Acta Neuropathologica ◽

10.1007/s00401-019-02091-z ◽

2019 ◽

Vol 139 (2) ◽

pp. 383-401 ◽

Cited By ~ 5

Author(s):

Shannon Shibata-Germanos ◽

James R. Goodman ◽

Alan Grieg ◽

Chintan A. Trivedi ◽

Bridget C. Benson ◽

...

Keyword(s):

Endothelial Cells ◽

Dura Mater ◽

Lymphatic Vessels ◽

Amyloid Β ◽

Lymphatic Endothelial Cells ◽

Cell Type ◽

Functional Conservation ◽

Spherical Inclusions ◽

Lymphatic Markers ◽

The Brain

Abstract The vertebrate CNS is surrounded by the meninges, a protective barrier comprised of the outer dura mater and the inner leptomeninges, which includes the arachnoid and pial layers. While the dura mater contains lymphatic vessels, no conventional lymphatics have been found within the brain or leptomeninges.

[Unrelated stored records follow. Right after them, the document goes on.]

/-- The checks of a merge's parameters (R298, R303): the code of the first that fails, and the handle that it concerns. -/
def State.mergeCheck (s : State) (f : Flight) (r : MergeRun) : Option (Nat × Nat) × State :=
  if r.passes < 1 ∨ 256 < r.passes ∨ r.dv % 64 ≠ 0 ∨ r.dv < 64 ∨ 1024 < r.dv ∨ r.nq < 1 ∨ 65536 < r.nq ∨ 4096 ≤ f.get 82 2 ∨
    96 ≤ f.get 84 1 ∨ srcFmtOk (f.get 85 1) = false then (some (eCircShape, 0), s)
  else match s.checkRange (f.get 72 4) 0 0 true (some f.id) with
  | (.error code, s) => (some (code, f.get 72 4), s)
  | (.ok e, s) =>
    if e.policy ≠ 1 ∨ e.length < r.need then (some (eCircShape, 0), s)
    else match s.checkRange (f.get 88 4) (f.get 96 8) (f.get 96 8 + r.nq * r.dv * outElem (f.get 85 1)) true (some f.id) with
    | (.error code, s) => (some (code, f.get 88 4), s)
    | (.ok _, s) => (none, s)

/-- Put a merge at work: what came before it is taken now. -/
def State.startMerge (s : State) (r : MergeRun) : State :=
  let early := s.circ.early.filter fun x => x.tag == r.tag
  let s := { s with circ := { s.circ with merges := s.circ.merges ++ [r] } }
  if !r.exchanges || early == [] then s
  else early.foldl State.mergeTake { s with circ := { s.circ with early := s.circ.early.filter fun x => x.tag != r.tag } }

end Sys2Proof.Machine
end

However, non-lumenized cells called Brain/Mural Lymphatic Endothelial Cells or Fluorescent Granule Perithelial cells (muLECs/BLECs/FGPs) that share a developmental program and gene expression with peripheral lymphatic vessels have been described in the meninges of zebrafish. Here we identify a structurally and functionally similar cell type in the mammalian leptomeninges that we name Leptomeningeal Lymphatic Endothelial Cells (LLEC). As in zebrafish, LLECs express multiple lymphatic markers, containing very large, spherical inclusions, and develop independently from the meningeal macrophage lineage. Mouse LLECs also internalize macromolecules from the cerebrospinal fluid, including Amyloid-β, the toxic driver of Alzheimer’s disease progression. Finally, we identify morphologically similar cells co-expressing LLEC markers in human post-mortem leptomeninges. Given that LLECs share molecular, morphological, and functional characteristics with both lymphatics and macrophages, we propose they represent a novel, evolutionary conserved cell type with potential roles in homeostasis and immune organization of the meninges.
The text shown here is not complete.